EmoV-DB: An Introduction to the Emotional Voices Database
The Emotional Voices Database (EmoV-DB) is an innovative resource designed to advance the field of emotional speech synthesis. Drawing on components of the CMU arctic database, EmoV-DB seeks to incorporate emotional expressiveness into voice generation systems. This database offers a rich assortment of recordings featuring different emotional styles, contributed by four distinct speakers.
Downloading EmoV-DB
For those looking to obtain the EmoV-DB dataset, there are two primary download options. A sorted version is recommended, which can be accessed at OpenSLR. There is also an older, slower link available via Mega, which retains the folder structure necessary for using the "load_emov_db()" function. Alternatively, an unsorted version can be found on the Northeastern University Research page.
Utilizing Forced Alignments
Forced alignment is an essential procedure in working with the dataset. It involves matching the text transcription of an audio segment with its precise timing in the speech output. This technique not only helps in identifying the timing of words but also enables the separation of verbal from non-verbal vocal sounds, such as laughter or yawns, that might precede or follow a sentence.
Alignments with Montreal Forced Aligner (MFA)

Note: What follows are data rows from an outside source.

/-- Write a row that arrives with its check bits: words that came marked stay marked (R130, R136). -/
def State.writeRow (s : State) (key : Nat) (bs : Bytes) (marks : List (Nat × Bool)) : State :=
  (s.poke key bs).markWords key (marks.map (fun a => (8 * a.1, a.2)))

/-- The tables of every cell as the mesh runs them. -/
def State.meshCells (s : State) : List CellRec :=
  s.cells.map (fun p => {
    cell := p.1, lmask := p.2.lmask, initL := p.2.initL, initT := p.2.initT, steps := [], ae0 := p.2.ae0.table, ae1 := p.2.ae1.table,
    wins := p.2.windows })

/-- Send the rows of a mesh repeat: each goes to the receive that covers its last flit, to be written in that cycle. -/
def State.meshSend (s : State) (c : Nat) (w : BitVec 512) (r : Nat) : State :=
  let cells := s.meshCells
  (List.range (schedRows w)).foldl (fun s i =>
    let key := rowKey c (aeBufRow w r + i)
    let t := schedStart w + r * schedPeriod w + 8 * i + 8
    match traceFlit cells (2 ^ 64 - 1) 1024 c (routeLink w) t with
    | none => s
    | some (n, inp, a) =>
      s.modCd (n / 256) (fun d => { d with
        flits := d.flits ++ [{ cell := n, link := inp, cycle := a, row := memRead s.mem key 512, marks := s.rowMarks key }] })) s

/-- The check of an arriving row: a corrected word is counted against the receiving link, one that cannot be corrected is written marked
(R130). -/
def State.checkRow (s : State) (c link key : Nat) (errs : List (Nat × Bool)) : State :=
  let n := (errs.filter (fun x => !x.2)).length
  let s := s.markWords key ((errs.filter (fun x => x.2)).map (fun x => (8 * x.1, false)))
  if n = 0 then s
  else s.modWear c (fun w => { w with
    hourLinks := w.hourLinks + n
    links := tset w.links link ((tget w.links [] link).filter (fun t => decide (s.now < t + 86400000000000)) ++ List.replicate n s.now) })

/-- Receive the rows of a mesh repeat: a row that was not sent is not written (R134); `errs` are the words in which the check found an
error, by row x 64 + word. -/
def State.meshRecv (s : State) (c : Nat) (w : BitVec 512) (r : Nat) (errs : List (Nat × Bool)) : State :=
  (List.range (schedRows w)).foldl (fun s i =>
    let t := schedStart w + r * schedPeriod w + 8 * i
    let mine := fun (f : Flit) => f.cell == c && f.link == routeLink w && f.cycle == t
    match (s.cd (c / 256)).flits.find? mine with
    | none => s
    | some f =>
      let key := rowKey c (aeBufRow w r + i)
      let s := (s.writeRow key f.row f.marks).checkRow c (routeLink w) key
        ((errs.filter (fun x => x.1 / 64 == i)).map (fun x => (x.1 % 64, x.2)))
      s.modCd (c / 256) (fun d => { d with flits := d.flits.filter (fun g => !mine g) })) s

/-- Key of a staging row of a cell's concentrator (R135): send rows 0 to 63, receive rows from 64 on. -/
def stagingKey (c : Nat) (recv : Bool) (row : Nat) : Nat := concOf c * 128 + (if recv then 64 else 0) + row % 64

/-- The schedule cycle of the module at a cycle of a cell's batch. -/
def State.schedAt (s : State) (c n : Nat) : Nat :=
  72 * (match (s.batchOfCell c).bind s.batch with | some b => b.startSlot | none => 0) + n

To leverage MFA, one must first install it as per the instructions available on the Montreal Forced Aligner documentation. The alignment process utilizes pretrained acoustic and grapheme-to-phoneme (G2P) models. Users can set up these alignments through Python scripts and shell commands that manipulate the dataset according to specified emotional and phonetic parameters.
Alternative Alignment with Gentle
An older method involves using a tool called Gentle, though it is generally considered less efficient than MFA. Gentle requires a comprehensive setup process but can still perform the core function of analyzing and aligning speech data with textual transcripts.
Data Overview
EmoV-DB is meticulously curated for synthesizing emotional speech and includes both male and female voices, each portraying five different emotions: neutrality, sleepiness, anger, disgust, and amusement. The dataset comprises recordings from two male and two female speakers, each contributing a variety of emotional styles across numerous audio files in 16-bit WAV format.
Speaker and File Details:
-
Spk-Je (Female, English):
- Neutral(417 files), Amused(222 files), Angry(523 files), Sleepy(466 files), Disgust(189 files)
-
Spk-Bea (Female, English):
- Neutral(373 files), Amused(309 files), Angry(317 files), Sleepy(520 files), Disgust(347 files)
-
Spk-Sa (Male, English):
- Neutral(493 files), Amused(501 files), Angry(468 files), Sleepy(495 files), Disgust(497 files)
-
Spk-Jsh (Male, English):
- Neutral(302 files), Amused(298 files), Sleepy(263 files)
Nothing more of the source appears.